Below are entries; output exactly the lines from the one with "truncated left =>" to the one with "cases hr : readLine", both included, and nothing else.

====

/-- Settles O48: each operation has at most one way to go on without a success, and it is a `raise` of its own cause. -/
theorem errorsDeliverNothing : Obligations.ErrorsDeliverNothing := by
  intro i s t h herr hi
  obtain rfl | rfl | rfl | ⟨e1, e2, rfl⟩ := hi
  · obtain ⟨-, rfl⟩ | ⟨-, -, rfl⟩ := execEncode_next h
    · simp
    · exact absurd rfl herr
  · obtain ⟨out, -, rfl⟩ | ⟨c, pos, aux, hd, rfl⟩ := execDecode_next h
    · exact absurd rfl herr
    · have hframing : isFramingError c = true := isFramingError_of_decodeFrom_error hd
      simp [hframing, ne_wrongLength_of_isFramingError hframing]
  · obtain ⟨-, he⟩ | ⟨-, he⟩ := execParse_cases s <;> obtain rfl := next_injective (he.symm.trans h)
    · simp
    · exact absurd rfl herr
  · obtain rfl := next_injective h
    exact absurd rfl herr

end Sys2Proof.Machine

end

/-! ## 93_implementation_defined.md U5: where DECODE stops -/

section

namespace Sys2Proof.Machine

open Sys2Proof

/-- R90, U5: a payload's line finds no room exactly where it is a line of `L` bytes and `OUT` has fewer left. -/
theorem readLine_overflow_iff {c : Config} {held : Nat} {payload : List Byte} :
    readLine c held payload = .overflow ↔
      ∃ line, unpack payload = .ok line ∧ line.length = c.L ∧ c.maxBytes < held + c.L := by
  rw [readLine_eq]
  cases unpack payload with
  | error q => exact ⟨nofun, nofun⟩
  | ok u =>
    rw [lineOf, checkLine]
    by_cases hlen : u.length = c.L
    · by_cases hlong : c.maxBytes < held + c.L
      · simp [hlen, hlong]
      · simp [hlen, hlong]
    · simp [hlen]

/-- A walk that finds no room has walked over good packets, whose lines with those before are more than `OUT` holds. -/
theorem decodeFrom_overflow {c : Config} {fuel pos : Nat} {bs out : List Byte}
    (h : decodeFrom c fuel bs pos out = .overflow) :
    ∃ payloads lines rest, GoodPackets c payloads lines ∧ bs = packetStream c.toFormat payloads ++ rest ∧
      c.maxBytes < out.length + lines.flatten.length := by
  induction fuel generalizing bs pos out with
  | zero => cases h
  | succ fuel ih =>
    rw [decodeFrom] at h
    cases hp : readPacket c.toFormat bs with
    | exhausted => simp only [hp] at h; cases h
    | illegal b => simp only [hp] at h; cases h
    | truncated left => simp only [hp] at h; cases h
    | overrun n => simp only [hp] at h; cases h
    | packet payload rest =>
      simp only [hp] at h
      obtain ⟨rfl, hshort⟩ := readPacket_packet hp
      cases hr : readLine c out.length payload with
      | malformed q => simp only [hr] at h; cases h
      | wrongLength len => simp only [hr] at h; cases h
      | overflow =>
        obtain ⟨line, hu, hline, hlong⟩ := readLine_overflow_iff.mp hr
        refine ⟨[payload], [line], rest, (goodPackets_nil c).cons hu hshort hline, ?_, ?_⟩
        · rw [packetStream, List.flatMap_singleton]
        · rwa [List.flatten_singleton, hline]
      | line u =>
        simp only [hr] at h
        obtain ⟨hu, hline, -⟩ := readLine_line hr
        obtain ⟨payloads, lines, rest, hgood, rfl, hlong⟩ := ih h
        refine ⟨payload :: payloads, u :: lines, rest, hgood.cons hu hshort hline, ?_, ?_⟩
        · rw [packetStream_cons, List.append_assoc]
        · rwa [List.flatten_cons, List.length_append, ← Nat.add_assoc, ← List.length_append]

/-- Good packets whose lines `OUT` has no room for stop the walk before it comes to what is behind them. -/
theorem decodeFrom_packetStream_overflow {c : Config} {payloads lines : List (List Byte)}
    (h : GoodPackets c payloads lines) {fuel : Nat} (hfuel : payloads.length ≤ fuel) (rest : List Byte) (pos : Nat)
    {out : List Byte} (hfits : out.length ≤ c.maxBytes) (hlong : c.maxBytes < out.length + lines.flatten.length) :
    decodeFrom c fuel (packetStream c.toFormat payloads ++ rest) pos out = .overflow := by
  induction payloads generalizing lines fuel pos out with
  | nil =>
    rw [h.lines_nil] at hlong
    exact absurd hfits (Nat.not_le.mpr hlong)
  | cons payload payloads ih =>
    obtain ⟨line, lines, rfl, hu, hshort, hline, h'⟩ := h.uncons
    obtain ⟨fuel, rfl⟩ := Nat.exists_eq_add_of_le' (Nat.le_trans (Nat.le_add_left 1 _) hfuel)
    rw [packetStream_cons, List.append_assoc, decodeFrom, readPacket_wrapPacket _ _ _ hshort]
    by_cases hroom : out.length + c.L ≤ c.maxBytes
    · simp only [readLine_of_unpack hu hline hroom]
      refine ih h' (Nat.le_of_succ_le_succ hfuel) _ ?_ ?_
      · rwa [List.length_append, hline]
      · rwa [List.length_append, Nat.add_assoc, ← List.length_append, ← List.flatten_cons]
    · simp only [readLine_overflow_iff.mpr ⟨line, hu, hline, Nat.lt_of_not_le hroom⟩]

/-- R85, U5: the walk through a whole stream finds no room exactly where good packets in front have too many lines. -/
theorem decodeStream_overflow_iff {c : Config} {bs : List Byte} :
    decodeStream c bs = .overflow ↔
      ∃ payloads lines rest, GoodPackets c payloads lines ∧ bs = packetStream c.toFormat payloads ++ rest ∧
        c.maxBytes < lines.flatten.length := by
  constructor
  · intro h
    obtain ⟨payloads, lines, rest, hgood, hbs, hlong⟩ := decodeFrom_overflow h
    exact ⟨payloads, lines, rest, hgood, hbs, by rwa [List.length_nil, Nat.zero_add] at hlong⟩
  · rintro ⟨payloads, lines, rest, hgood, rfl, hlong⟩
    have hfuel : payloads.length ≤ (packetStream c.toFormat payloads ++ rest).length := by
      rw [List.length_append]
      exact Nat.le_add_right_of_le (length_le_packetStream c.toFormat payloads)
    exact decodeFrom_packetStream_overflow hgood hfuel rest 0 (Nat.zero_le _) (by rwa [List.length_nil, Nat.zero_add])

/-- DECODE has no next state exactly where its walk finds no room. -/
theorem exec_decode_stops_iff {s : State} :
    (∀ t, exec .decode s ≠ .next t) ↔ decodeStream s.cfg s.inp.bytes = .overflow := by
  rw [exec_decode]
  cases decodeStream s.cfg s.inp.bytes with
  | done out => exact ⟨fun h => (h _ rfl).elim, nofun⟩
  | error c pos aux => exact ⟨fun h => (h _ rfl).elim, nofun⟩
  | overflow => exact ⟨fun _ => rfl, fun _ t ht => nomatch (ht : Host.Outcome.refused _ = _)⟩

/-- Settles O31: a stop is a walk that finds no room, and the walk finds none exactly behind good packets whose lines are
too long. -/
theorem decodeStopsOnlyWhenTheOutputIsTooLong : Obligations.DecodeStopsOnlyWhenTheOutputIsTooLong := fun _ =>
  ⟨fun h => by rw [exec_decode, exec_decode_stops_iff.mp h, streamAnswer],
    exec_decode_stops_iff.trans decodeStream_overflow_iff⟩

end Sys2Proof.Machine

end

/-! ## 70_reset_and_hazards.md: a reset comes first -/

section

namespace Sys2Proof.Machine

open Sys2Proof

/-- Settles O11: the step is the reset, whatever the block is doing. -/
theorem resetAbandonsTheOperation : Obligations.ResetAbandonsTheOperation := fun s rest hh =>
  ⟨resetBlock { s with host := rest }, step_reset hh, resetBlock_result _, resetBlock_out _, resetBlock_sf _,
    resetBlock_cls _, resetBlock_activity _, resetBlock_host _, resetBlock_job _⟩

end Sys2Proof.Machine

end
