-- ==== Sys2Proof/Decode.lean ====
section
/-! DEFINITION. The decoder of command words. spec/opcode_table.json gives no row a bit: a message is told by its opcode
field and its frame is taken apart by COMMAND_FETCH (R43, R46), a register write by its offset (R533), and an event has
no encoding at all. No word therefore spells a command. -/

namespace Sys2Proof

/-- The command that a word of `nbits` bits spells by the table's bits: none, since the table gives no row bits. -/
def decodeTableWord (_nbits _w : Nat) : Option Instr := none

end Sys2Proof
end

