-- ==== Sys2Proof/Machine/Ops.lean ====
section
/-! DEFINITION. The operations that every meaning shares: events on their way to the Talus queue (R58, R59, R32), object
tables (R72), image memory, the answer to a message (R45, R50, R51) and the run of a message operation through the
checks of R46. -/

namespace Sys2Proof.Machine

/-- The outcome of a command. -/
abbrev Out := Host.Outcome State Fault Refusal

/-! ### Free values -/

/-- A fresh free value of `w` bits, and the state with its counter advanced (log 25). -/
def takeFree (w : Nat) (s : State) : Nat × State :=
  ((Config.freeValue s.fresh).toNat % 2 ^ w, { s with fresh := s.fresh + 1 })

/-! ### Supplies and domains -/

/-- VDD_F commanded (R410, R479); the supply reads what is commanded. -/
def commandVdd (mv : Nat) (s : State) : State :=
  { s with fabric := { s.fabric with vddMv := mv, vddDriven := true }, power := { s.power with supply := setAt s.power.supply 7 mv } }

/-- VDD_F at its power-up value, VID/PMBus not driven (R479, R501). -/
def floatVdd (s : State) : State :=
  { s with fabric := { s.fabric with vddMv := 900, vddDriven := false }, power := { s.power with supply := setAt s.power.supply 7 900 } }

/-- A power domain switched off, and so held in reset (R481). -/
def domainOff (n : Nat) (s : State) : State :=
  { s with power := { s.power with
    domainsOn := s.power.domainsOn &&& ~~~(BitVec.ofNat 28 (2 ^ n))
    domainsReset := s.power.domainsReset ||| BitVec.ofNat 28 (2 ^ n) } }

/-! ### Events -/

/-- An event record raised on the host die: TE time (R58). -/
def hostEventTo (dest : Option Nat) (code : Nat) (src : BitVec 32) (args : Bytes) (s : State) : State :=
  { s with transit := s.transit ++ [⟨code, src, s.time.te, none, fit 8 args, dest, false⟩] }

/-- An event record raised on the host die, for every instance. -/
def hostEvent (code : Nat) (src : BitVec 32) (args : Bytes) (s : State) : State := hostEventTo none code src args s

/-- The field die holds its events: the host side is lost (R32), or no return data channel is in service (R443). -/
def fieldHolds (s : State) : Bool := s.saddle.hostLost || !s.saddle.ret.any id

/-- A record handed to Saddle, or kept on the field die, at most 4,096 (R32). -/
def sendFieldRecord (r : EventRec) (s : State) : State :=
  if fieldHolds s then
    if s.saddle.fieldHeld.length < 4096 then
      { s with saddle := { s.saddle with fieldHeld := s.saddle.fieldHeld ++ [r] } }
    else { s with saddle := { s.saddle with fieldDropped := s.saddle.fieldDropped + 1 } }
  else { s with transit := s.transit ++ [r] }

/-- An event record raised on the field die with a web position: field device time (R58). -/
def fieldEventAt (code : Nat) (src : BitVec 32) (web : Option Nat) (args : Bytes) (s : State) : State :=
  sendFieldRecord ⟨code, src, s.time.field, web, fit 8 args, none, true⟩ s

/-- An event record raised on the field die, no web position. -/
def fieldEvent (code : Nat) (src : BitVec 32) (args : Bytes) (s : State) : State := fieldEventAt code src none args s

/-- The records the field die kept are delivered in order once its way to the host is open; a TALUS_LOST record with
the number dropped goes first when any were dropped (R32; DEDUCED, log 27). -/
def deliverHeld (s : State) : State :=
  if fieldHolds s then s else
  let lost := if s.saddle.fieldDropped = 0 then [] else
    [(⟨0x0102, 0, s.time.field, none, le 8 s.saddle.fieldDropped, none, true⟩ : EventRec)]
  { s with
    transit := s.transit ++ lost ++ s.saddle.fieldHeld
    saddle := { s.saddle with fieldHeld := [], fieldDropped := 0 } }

====

**Output of the task:**
    | truncated left => simp only [hp] at h; cases h
    | overrun n => simp only [hp] at h; cases h
    | packet payload rest =>
      simp only [hp] at h
      obtain ⟨rfl, hshort⟩ := readPacket_packet hp
      cases hr : readLine c out.length payload with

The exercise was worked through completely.